Danny spent the rest of the class talking through the theory of stage presence, about engaging with the audience, about reeling them in. All the while he was doing just that. Everyone was hanging on to his every word, leaning forward, their eyes trained on him. Except me.
I stared at my empty notepad on my desk, my fingers fisted in my lap, pleading, praying, begging myself not to look up at him, the urge gnawing at me like a hunger.
I could feel him.
I could sense his eyes on me.
/> Clawing me. Burning me. Digging into my skin.
Every time my self-control failed and I glanced up to wherever he was in the room—and I knew exactly where he was in the room—he was already glaring at me.
Despite the utter hatred on his face, my stomach flipped. My breath caught. My insides turned to molten liquid.
Finally, finally, the class ended, the bell cutting through his enthralling performance as wise professor and magician of my doom. I let out a breath of relief. It was over.

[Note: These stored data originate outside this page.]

-- ==== Sys2Proof/Machine/Dispatch.lean ====
section
/-! DEFINITION. The dispatch of every instruction to its meaning, one arm per constructor of `Instr`. -/

namespace Sys2Proof.Machine
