-- ==== Sys2Proof/Machine/Step.lean ====
section
/-! DEFINITION. One step of the package: the next act of the agenda, or one that is due, carried out (R46, R47, R335). -/

namespace Sys2Proof.Machine

/-- The issue of a core: its next sub-crew executes the word it has reached. -/
def State.issueStep (s : State) (core : Nat) : Host.Outcome State Fault Refusal :=
  match s.nextSub core with
  | none => .next s
  | some (t, b) =>
    match s.reach t b with
    | (s', .run i) => exec i s'
    | (s', .interrupt u k) => runDue (.userInterruptDelivery u k) s'
    | (_, .moved s') => .next s'

/-- One step. A package whose boot check failed has halted (R446). -/
def step (s : State) : Host.Outcome State Fault Refusal :=
  if s.mgmt.st = 3 then .fault .packageHalted
  else
    match s.nextAct with
    | none => .next s
    | some (.given i, s') => exec i s'.unstall
    | some (.due (.issue core), s') => (s'.forIssue core).issueStep core
    | some (.due d, s') => runDue d s'.unstall

/-- The state in which the next step fetches and runs a word: the load of a program stands behind it (log 1). -/
def State.withFetchWord (s : State) (_nbits w : Nat) : State := s.place (BitVec.ofNat 32 w)

end Sys2Proof.Machine
end

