-- ==== Sys2Proof/Certificates/Slice0/Obligations.lean ====
section
/-! DEFINITION. The statements for the provers. -/

open Sys2Proof
open Sys2Proof.Machine

/-! ## The vector classes -/

/-- R188, R193, R195, R196: every IALU and IBIT word that executes gives each lane of the effective mask the value of its
row in D, and changes nothing else of its slices but their position. -/
def Obligations.IntegerArithmeticResults : Prop :=
  ∀ e ∈ ialuWords ++ ibitWords, ∀ (s : State) (p : At) (d a b : Opd), s.Executes (e.1 d a b) p →
    ∃ t, exec (e.1 d a b) s = .next t ∧ WordFrame s t (e.1 d a b) p ∧ EachSlice s t p (fun x sl sl' =>
      let c := x.record.crewlog
      sl.VectorResult sl' d (fun l => e.2 (sl.read c a l) (sl.read c b l) (sl.read c d l)) 0)

/-- R194, R197, R198: `vaddi`, the funnel shifts by an immediate, and `lop3` bit by bit. -/
def Obligations.ImmediateVectorResults : Prop :=
  (∀ (s : State) (p : At) (d a : Opd) (n : BitVec 11), s.Executes (.vaddi d a n) p →
    ∃ t, exec (.vaddi d a n) s = .next t ∧ WordFrame s t (.vaddi d a n) p ∧ EachSlice s t p (fun x sl sl' =>
      sl.VectorResult sl' d (fun l => BitVec.ofInt 32 ((sl.read x.record.crewlog a l).toInt + n.toInt)) 0))
  ∧ (∀ (s : State) (p : At) (d a : Opd) (k : BitVec 5), s.Executes (.fshiL d a k) p →
    ∃ t, exec (.fshiL d a k) s = .next t ∧ WordFrame s t (.fshiL d a k) p ∧ EachSlice s t p (fun x sl sl' =>
      sl.VectorResult sl' d (fun l => (BitVec.ofNat 64 (sl.pair x.record.crewlog a l) <<< k).extractLsb' 32 32) 0))
  ∧ (∀ (s : State) (p : At) (d a : Opd) (k : BitVec 5), s.Executes (.fshiR d a k) p →
    ∃ t, exec (.fshiR d a k) s = .next t ∧ WordFrame s t (.fshiR d a k) p ∧ EachSlice s t p (fun x sl sl' =>
      sl.VectorResult sl' d (fun l => (BitVec.ofNat 64 (sl.pair x.record.crewlog a l) >>> k).extractLsb' 0 32) 0))
  ∧ (∀ (s : State) (p : At) (w : BitVec 8) (d a b : BitVec 6), s.Executes (.lop3 w d a b) p →
    ∃ t, exec (.lop3 w d a b) s = .next t ∧ WordFrame s t (.lop3 w d a b) p ∧ EachSlice s t p (fun _ sl sl' =>
      ∃ val : Nat → Word, sl.VectorResult sl' (.v ⟨d.toNat, by omega⟩) val 0
        ∧ ∀ l j, j < 32 → (val l).getLsbD j = w.getLsbD (4 * ((sl.vget (sl.wb + d.toNat) l).getLsbD j).toNat
            + 2 * ((sl.vget (sl.wb + a.toNat) l).getLsbD j).toNat + ((sl.vget (sl.wb + b.toNat) l).getLsbD j).toNat)))

/-- R199 to R203: every FALU word writes D lane by lane and ORs the flags of its lanes into FPS. -/
def Obligations.FloatResults : Prop :=
  ∀ e ∈ faluWords, ∀ (s : State) (p : At) (d a b : Opd), s.Executes (e.1 d a b) p →
    ∃ t, exec (e.1 d a b) s = .next t ∧ WordFrame s t (e.1 d a b) p ∧ EachSlice s t p (fun x sl sl' =>
      let c := x.record.crewlog
      let r := fun l => e.2 (rmOf sl.fpc) (sl.read c a l).toNat (sl.read c b l).toNat (sl.read c d l).toNat
      sl.VectorResult sl' d (fun l => BitVec.ofNat 32 (r l).1) (sl.raised (fun l => (r l).2)))

/-- R204, R205: the same of every HALU word, half by half, with the flush bits of FPC. The NV that `hdot2` raises for an infinity
times zero, or for opposite infinite products, beside a NaN is the model's reading (log 51). -/
def Obligations.HalfResults : Prop :=
  ∀ e ∈ haluWords, ∀ (s : State) (p : At) (d a b : Opd), s.Executes (e.1 d a b) p →
    ∃ t, exec (e.1 d a b) s = .next t ∧ WordFrame s t (e.1 d a b) p ∧ EachSlice s t p (fun x sl sl' =>
      let c := x.record.crewlog
      let r := fun l => e.2 sl.fpc (sl.read c a l).toNat (sl.read c b l).toNat (sl.read c d l).toNat
      sl.VectorResult sl' d (fun l => BitVec.ofNat 32 (r l).1) (sl.raised (fun l => (r l).2)))

/-- R206 to R208: the same of every CVT word but `cvt.q.l6`. -/
def Obligations.ConversionResults : Prop :=
  ∀ e ∈ cvtWords, ∀ (s : State) (p : At) (d a b : Opd), s.Executes (e.1 d a b) p →
    ∃ t, exec (e.1 d a b) s = .next t ∧ WordFrame s t (e.1 d a b) p ∧ EachSlice s t p (fun x sl sl' =>
      let c := x.record.crewlog
      let r := fun l => e.2 sl.fpc (sl.read c a l).toNat (sl.read c b l).toNat (sl.read c d l).toNat
      sl.VectorResult sl' d (fun l => BitVec.ofNat 32 (r l).1) (sl.raised (fun l => (r l).2)))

“If you play an instrument, bring it next class,” he called out, his deep booming voice cutting easily through the noise of students packing up. “We are not going to spend all semester sitting around. This is performance class.” He waved his arms out with a graceful yet masculine flourish. “You are going to perform for each other every single week.”
A bolt of fear went down my spine.
No.
I could not perform in front of him. To perform was to bare your soul. I couldn’t do that just to have him tear me down.
Not anymore.
13
____________
Danny
Then – Limerick, Ireland
“Dillan?” I said tentatively into the darkness of my father’s room.
I’d been living with him for three months and I refused to call him “father.” He never wanted to be part of my life before. Even now, we occupied two separate wings of this mansion like we were strangers. We were strangers. He just happened to donate the sperm that kickstarted my life.
“What the fuck do you want?” His voice slurred from the tangle of sheets on the super king-sized bed. I counted two…no three pairs of legs sticking out at various angles like some kind of life-size Pick-Up-Sticks game.
“It’s my first day of school.”
“So?”
I ground my teeth together. “You said you’d take me.”
I’d spent the summer learning how to drive, but I was still on my provisional licence and could technically only drive with another adult in the car. Although calling my “father” an adult was a damn stretch.